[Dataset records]
/-! ## probWrite -/

@[simp] theorem probWrite_state (c : Nat) (p : Byte) (s : State) : (probWrite c p s).state = s.state := rfl
@[simp] theorem probWrite_cursor (c : Nat) (p : Byte) (s : State) : (probWrite c p s).cursor = s.cursor := rfl
@[simp] theorem probWrite_srcEnd (c : Nat) (p : Byte) (s : State) : (probWrite c p s).srcEnd = s.srcEnd := rfl
@[simp] theorem probWrite_writePos (c : Nat) (p : Byte) (s : State) : (probWrite c p s).writePos = s.writePos := rfl
@[simp] theorem probWrite_dstBase (c : Nat) (p : Byte) (s : State) : (probWrite c p s).dstBase = s.dstBase := rfl
@[simp] theorem probWrite_dstEnd (c : Nat) (p : Byte) (s : State) : (probWrite c p s).dstEnd = s.dstEnd := rfl
@[simp] theorem probWrite_offset (c : Nat) (p : Byte) (s : State) : (probWrite c p s).offset = s.offset := rfl
@[simp] theorem probWrite_rem (c : Nat) (p : Byte) (s : State) : (probWrite c p s).rem = s.rem := rfl
@[simp] theorem probWrite_acc (c : Nat) (p : Byte) (s : State) : (probWrite c p s).acc = s.acc := rfl
@[simp] theorem probWrite_bitPos (c : Nat) (p : Byte) (s : State) : (probWrite c p s).bitPos = s.bitPos := rfl
@[simp] theorem probWrite_lctx (c : Nat) (p : Byte) (s : State) : (probWrite c p s).lctx = s.lctx := rfl
@[simp] theorem probWrite_lsel (c : Nat) (p : Byte) (s : State) : (probWrite c p s).lsel = s.lsel := rfl
@[simp] theorem probWrite_byte (c : Nat) (p : Byte) (s : State) : (probWrite c p s).byte = s.byte := rfl
@[simp] theorem probWrite_pwm (c : Nat) (p : Byte) (s : State) : (probWrite c p s).pwm = s.pwm := rfl
@[simp] theorem probWrite_phase (c : Nat) (p : Byte) (s : State) : (probWrite c p s).phase = s.phase := rfl
@[simp] theorem probWrite_cause (c : Nat) (p : Byte) (s : State) : (probWrite c p s).cause = s.cause := rfl
@[simp] theorem probWrite_info (c : Nat) (p : Byte) (s : State) : (probWrite c p s).info = s.info := rfl
@[simp] theorem probWrite_probs (c : Nat) (p : Byte) (s : State) : (probWrite c p s).probs = s.probs.setIfInBounds c p := rfl
@[simp] theorem probWrite_inMem (c : Nat) (p : Byte) (s : State) : (probWrite c p s).inMem = s.inMem := rfl
@[simp] theorem probWrite_outMem (c : Nat) (p : Byte) (s : State) : (probWrite c p s).outMem = s.outMem := rfl
@[simp] theorem probWrite_inBacking (c : Nat) (p : Byte) (s : State) : (probWrite c p s).inBacking = s.inBacking := rfl
@[simp] theorem probWrite_outBacking (c : Nat) (p : Byte) (s : State) : (probWrite c p s).outBacking = s.outBacking := rfl
@[simp] theorem probWrite_srcSet (c : Nat) (p : Byte) (s : State) : (probWrite c p s).srcSet = s.srcSet := rfl
@[simp] theorem probWrite_srcEndSet (c : Nat) (p : Byte) (s : State) : (probWrite c p s).srcEndSet = s.srcEndSet := rfl
@[simp] theorem probWrite_dstSet (c : Nat) (p : Byte) (s : State) : (probWrite c p s).dstSet = s.dstSet := rfl
@[simp] theorem probWrite_dstEndSet (c : Nat) (p : Byte) (s : State) : (probWrite c p s).dstEndSet = s.dstEndSet := rfl
@[simp] theorem probWrite_result (c : Nat) (p : Byte) (s : State) : (probWrite c p s).result = s.result := rfl
@[simp] theorem probWrite_script (c : Nat) (p : Byte) (s : State) : (probWrite c p s).script = s.script := rfl
@[simp] theorem probWrite_busData (c : Nat) (p : Byte) (s : State) : (probWrite c p s).busData = s.busData := rfl
@[simp] theorem probWrite_freeTick (c : Nat) (p : Byte) (s : State) : (probWrite c p s).freeTick = s.freeTick := rfl
@[simp] theorem probWrite_readIn (c : Nat) (p : Byte) (s : State) (x : Nat) : (probWrite c p s).readIn x = s.readIn x := rfl
@[simp] theorem probWrite_readOut (c : Nat) (p : Byte) (s : State) (x : Nat) : (probWrite c p s).readOut x = s.readOut x := rfl

/-! ## shiftIn -/

@[simp] theorem shiftIn_state (b : Byte) (s : State) : (shiftIn b s).state = (s.state <<< Config.renormShift) ||| b.setWidth 32 := rfl
@[simp] theorem shiftIn_cursor (b : Byte) (s : State) : (shiftIn b s).cursor = s.cursor + 1 := rfl
@[simp] theorem shiftIn_srcEnd (b : Byte) (s : State) : (shiftIn b s).srcEnd = s.srcEnd := rfl
@[simp] theorem shiftIn_writePos (b : Byte) (s : State) : (shiftIn b s).writePos = s.writePos := rfl
@[simp] theorem shiftIn_dstBase (b : Byte) (s : State) : (shiftIn b s).dstBase = s.dstBase := rfl
@[simp] theorem shiftIn_dstEnd (b : Byte) (s : State) : (shiftIn b s).dstEnd = s.dstEnd := rfl
@[simp] theorem shiftIn_offset (b : Byte) (s : State) : (shiftIn b s).offset = s.offset := rfl
@[simp] theorem shiftIn_rem (b : Byte) (s : State) : (shiftIn b s).rem = s.rem := rfl
@[simp] theorem shiftIn_acc (b : Byte) (s : State) : (shiftIn b s).acc = s.acc := rfl
@[simp] theorem shiftIn_bitPos (b : Byte) (s : State) : (shiftIn b s).bitPos = s.bitPos := rfl
@[simp] theorem shiftIn_lctx (b : Byte) (s : State) : (shiftIn b s).lctx = s.lctx := rfl
@[simp] theorem shiftIn_lsel (b : Byte) (s : State) : (shiftIn b s).lsel = s.lsel := rfl
@[simp] theorem shiftIn_byte (b : Byte) (s : State) : (shiftIn b s).byte = s.byte := rfl
@[simp] theorem shiftIn_pwm (b : Byte) (s : State) : (shiftIn b s).pwm = s.pwm := rfl
@[simp] theorem shiftIn_phase (b : Byte) (s : State) : (shiftIn b s).phase = s.phase := rfl
@[simp] theorem shiftIn_cause (b : Byte) (s : State) : (shiftIn b s).cause = s.cause := rfl
@[simp] theorem shiftIn_info (b : Byte) (s : State) : (shiftIn b s).info = s.info := rfl
@[simp] theorem shiftIn_probs (b : Byte) (s : State) : (shiftIn b s).probs = s.probs := rfl
@[simp] theorem shiftIn_inMem (b : Byte) (s : State) : (shiftIn b s).inMem = s.inMem := rfl
@[simp] theorem shiftIn_outMem (b : Byte) (s : State) : (shiftIn b s).outMem = s.outMem := rfl
@[simp] theorem shiftIn_inBacking (b : Byte) (s : State) : (shiftIn b s).inBacking = s.inBacking := rfl
@[simp] theorem shiftIn_outBacking (b : Byte) (s : State) : (shiftIn b s).outBacking = s.outBacking := rfl
@[simp] theorem shiftIn_srcSet (b : Byte) (s : State) : (shiftIn b s).srcSet = s.srcSet := rfl
@[simp] theorem shiftIn_srcEndSet (b : Byte) (s : State) : (shiftIn b s).srcEndSet = s.srcEndSet := rfl
@[simp] theorem shiftIn_dstSet (b : Byte) (s : State) : (shiftIn b s).dstSet = s.dstSet := rfl
@[simp] theorem shiftIn_dstEndSet (b : Byte) (s : State) : (shiftIn b s).dstEndSet = s.dstEndSet := rfl
@[simp] theorem shiftIn_result (b : Byte) (s : State) : (shiftIn b s).result = s.result := rfl
@[simp] theorem shiftIn_script (b : Byte) (s : State) : (shiftIn b s).script = s.script := rfl
@[simp] theorem shiftIn_busData (b : Byte) (s : State) : (shiftIn b s).busData = s.busData := rfl
@[simp] theorem shiftIn_freeTick (b : Byte) (s : State) : (shiftIn b s).freeTick = s.freeTick := rfl
@[simp] theorem shiftIn_readIn (b : Byte) (s : State) (x : Nat) : (shiftIn b s).readIn x = s.readIn x := rfl
@[simp] theorem shiftIn_readOut (b : Byte) (s : State) (x : Nat) : (shiftIn b s).readOut x = s.readOut x := rfl

/-! ## afterDecision -/

@[simp] theorem afterDecision_state (c : Nat) (p : Byte) (s : State) : (afterDecision c p s).state = stateUpdate (splitBit p s.state) p s.state := rfl
@[simp] theorem afterDecision_cursor (c : Nat) (p : Byte) (s : State) : (afterDecision c p s).cursor = s.cursor := rfl
@[simp] theorem afterDecision_srcEnd (c : Nat) (p : Byte) (s : State) : (afterDecision c p s).srcEnd = s.srcEnd := rfl
@[simp] theorem afterDecision_writePos (c : Nat) (p : Byte) (s : State) : (afterDecision c p s).writePos = s.writePos := rfl
@[simp] theorem afterDecision_dstBase (c : Nat) (p : Byte) (s : State) : (afterDecision c p s).dstBase = s.dstBase := rfl
@[simp] theorem afterDecision_dstEnd (c : Nat) (p : Byte) (s : State) : (afterDecision c p s).dstEnd = s.dstEnd := rfl
@[simp] theorem afterDecision_offset (c : Nat) (p : Byte) (s : State) : (afterDecision c p s).offset = s.offset := rfl
@[simp] theorem afterDecision_rem (c : Nat) (p : Byte) (s : State) : (afterDecision c p s).rem = s.rem := rfl
@[simp] theorem afterDecision_acc (c : Nat) (p : Byte) (s : State) : (afterDecision c p s).acc = s.acc := rfl
@[simp] theorem afterDecision_bitPos (c : Nat) (p : Byte) (s : State) : (afterDecision c p s).bitPos = s.bitPos := rfl
@[simp] theorem afterDecision_lctx (c : Nat) (p : Byte) (s : State) : (afterDecision c p s).lctx = s.lctx := rfl
@[simp] theorem afterDecision_lsel (c : Nat) (p : Byte) (s : State) : (afterDecision c p s).lsel = s.lsel := rfl
@[simp] theorem afterDecision_byte (c : Nat) (p : Byte) (s : State) : (afterDecision c p s).byte = s.byte := rfl
@[simp] theorem afterDecision_pwm (c : Nat) (p : Byte) (s : State) : (afterDecision c p s).pwm = s.pwm := rfl
@[simp] theorem afterDecision_phase (c : Nat) (p : Byte) (s : State) : (afterDecision c p s).phase = s.phase := rfl
@[simp] theorem afterDecision_cause (c : Nat) (p : Byte) (s : State) : (afterDecision c p s).cause = s.cause := rfl
@[simp] theorem afterDecision_info (c : Nat) (p : Byte) (s : State) : (afterDecision c p s).info = s.info := rfl
@[simp] theorem afterDecision_probs (c : Nat) (p : Byte) (s : State) : (afterDecision c p s).probs = s.probs.setIfInBounds c (probUpdate (splitBit p s.state) p) := rfl
@[simp] theorem afterDecision_inMem (c : Nat) (p : Byte) (s : State) : (afterDecision c p s).inMem = s.inMem := rfl
@[simp] theorem afterDecision_outMem (c : Nat) (p : Byte) (s : State) : (afterDecision c p s).outMem = s.outMem := rfl
@[simp] theorem afterDecision_inBacking (c : Nat) (p : Byte) (s : State) : (afterDecision c p s).inBacking = s.inBacking := rfl
@[simp] theorem afterDecision_outBacking (c : Nat) (p : Byte) (s : State) : (afterDecision c p s).outBacking = s.outBacking := rfl
@[simp] theorem afterDecision_srcSet (c : Nat) (p : Byte) (s : State) : (afterDecision c p s).srcSet = s.srcSet := rfl
@[simp] theorem afterDecision_srcEndSet (c : Nat) (p : Byte) (s : State) : (afterDecision c p s).srcEndSet = s.srcEndSet := rfl
@[simp] theorem afterDecision_dstSet (c : Nat) (p : Byte) (s : State) : (afterDecision c p s).dstSet = s.dstSet := rfl
@[simp] theorem afterDecision_dstEndSet (c : Nat) (p : Byte) (s : State) : (afterDecision c p s).dstEndSet = s.dstEndSet := rfl
@[simp] theorem afterDecision_result (c : Nat) (p : Byte) (s : State) : (afterDecision c p s).result = s.result := rfl
@[simp] theorem afterDecision_script (c : Nat) (p : Byte) (s : State) : (afterDecision c p s).script = s.script := rfl
@[simp] theorem afterDecision_busData (c : Nat) (p : Byte) (s : State) : (afterDecision c p s).busData = s.busData := rfl
@[simp] theorem afterDecision_freeTick (c : Nat) (p : Byte) (s : State) : (afterDecision c p s).freeTick = s.freeTick := rfl
@[simp] theorem afterDecision_readIn (c : Nat) (p : Byte) (s : State) (x : Nat) : (afterDecision c p s).readIn x = s.readIn x := rfl
@[simp] theorem afterDecision_readOut (c : Nat) (p : Byte) (s : State) (x : Nat) : (afterDecision c p s).readOut x = s.readOut x := rfl

/-! ## lstart -/

@[simp] theorem lstart_state (sel : Bool) (s : State) : (lstart sel s).state = s.state := rfl
@[simp] theorem lstart_cursor (sel : Bool) (s : State) : (lstart sel s).cursor = s.cursor := rfl
@[simp] theorem lstart_srcEnd (sel : Bool) (s : State) : (lstart sel s).srcEnd = s.srcEnd := rfl
@[simp] theorem lstart_writePos (sel : Bool) (s : State) : (lstart sel s).writePos = s.writePos := rfl
@[simp] theorem lstart_dstBase (sel : Bool) (s : State) : (lstart sel s).dstBase = s.dstBase := rfl
@[simp] theorem lstart_dstEnd (sel : Bool) (s : State) : (lstart sel s).dstEnd = s.dstEnd := rfl
@[simp] theorem lstart_offset (sel : Bool) (s : State) : (lstart sel s).offset = s.offset := rfl
@[simp] theorem lstart_rem (sel : Bool) (s : State) : (lstart sel s).rem = s.rem := rfl
@[simp] theorem lstart_acc (sel : Bool) (s : State) : (lstart sel s).acc = 0 := rfl
@[simp] theorem lstart_bitPos (sel : Bool) (s : State) : (lstart sel s).bitPos = 0 := rfl
@[simp] theorem lstart_lctx (sel : Bool) (s : State) : (lstart sel s).lctx = lstartContext sel := rfl
@[simp] theorem lstart_lsel (sel : Bool) (s : State) : (lstart sel s).lsel = sel := rfl
@[simp] theorem lstart_byte (sel : Bool) (s : State) : (lstart sel s).byte = s.byte := rfl
@[simp] theorem lstart_pwm (sel : Bool) (s : State) : (lstart sel s).pwm = s.pwm := rfl
@[simp] theorem lstart_phase (sel : Bool) (s : State) : (lstart sel s).phase = phLCont := rfl
@[simp] theorem lstart_cause (sel : Bool) (s : State) : (lstart sel s).cause = s.cause := rfl
@[simp] theorem lstart_info (sel : Bool) (s : State) : (lstart sel s).info = s.info := rfl
@[simp] theorem lstart_probs (sel : Bool) (s : State) : (lstart sel s).probs = s.probs := rfl
@[simp] theorem lstart_inMem (sel : Bool) (s : State) : (lstart sel s).inMem = s.inMem := rfl
@[simp] theorem lstart_outMem (sel : Bool) (s : State) : (lstart sel s).outMem = s.outMem := rfl
@[simp] theorem lstart_inBacking (sel : Bool) (s : State) : (lstart sel s).inBacking = s.inBacking := rfl
@[simp] theorem lstart_outBacking (sel : Bool) (s : State) : (lstart sel s).outBacking = s.outBacking := rfl
@[simp] theorem lstart_srcSet (sel : Bool) (s : State) : (lstart sel s).srcSet = s.srcSet := rfl
@[simp] theorem lstart_srcEndSet (sel : Bool) (s : State) : (lstart sel s).srcEndSet = s.srcEndSet := rfl
@[simp] theorem lstart_dstSet (sel : Bool) (s : State) : (lstart sel s).dstSet = s.dstSet := rfl
@[simp] theorem lstart_dstEndSet (sel : Bool) (s : State) : (lstart sel s).dstEndSet = s.dstEndSet := rfl
@[simp] theorem lstart_result (sel : Bool) (s : State) : (lstart sel s).result = s.result := rfl
@[simp] theorem lstart_script (sel : Bool) (s : State) : (lstart sel s).script = s.script := rfl
@[simp] theorem lstart_busData (sel : Bool) (s : State) : (lstart sel s).busData = s.busData := rfl
@[simp] theorem lstart_freeTick (sel : Bool) (s : State) : (lstart sel s).freeTick = s.freeTick := rfl
@[simp] theorem lstart_readIn (sel : Bool) (s : State) (x : Nat) : (lstart sel s).readIn x = s.readIn x := rfl
@[simp] theorem lstart_readOut (sel : Bool) (s : State) (x : Nat) : (lstart sel s).readOut x = s.readOut x := rfl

#### PROBLEM DESCRIPTION
Look for the line with "sel s).readIn x = s.readIn x := rfl" in the records above. Repeat it and each line after it exactly.

#### TASK RESULT
@[simp] theorem lstart_readIn (sel : Bool) (s : State) (x : Nat) : (lstart sel s).readIn x = s.readIn x := rfl
@[simp] theorem lstart_readOut (sel : Bool) (s : State) (x : Nat) : (lstart sel s).readOut x = s.readOut x := rfl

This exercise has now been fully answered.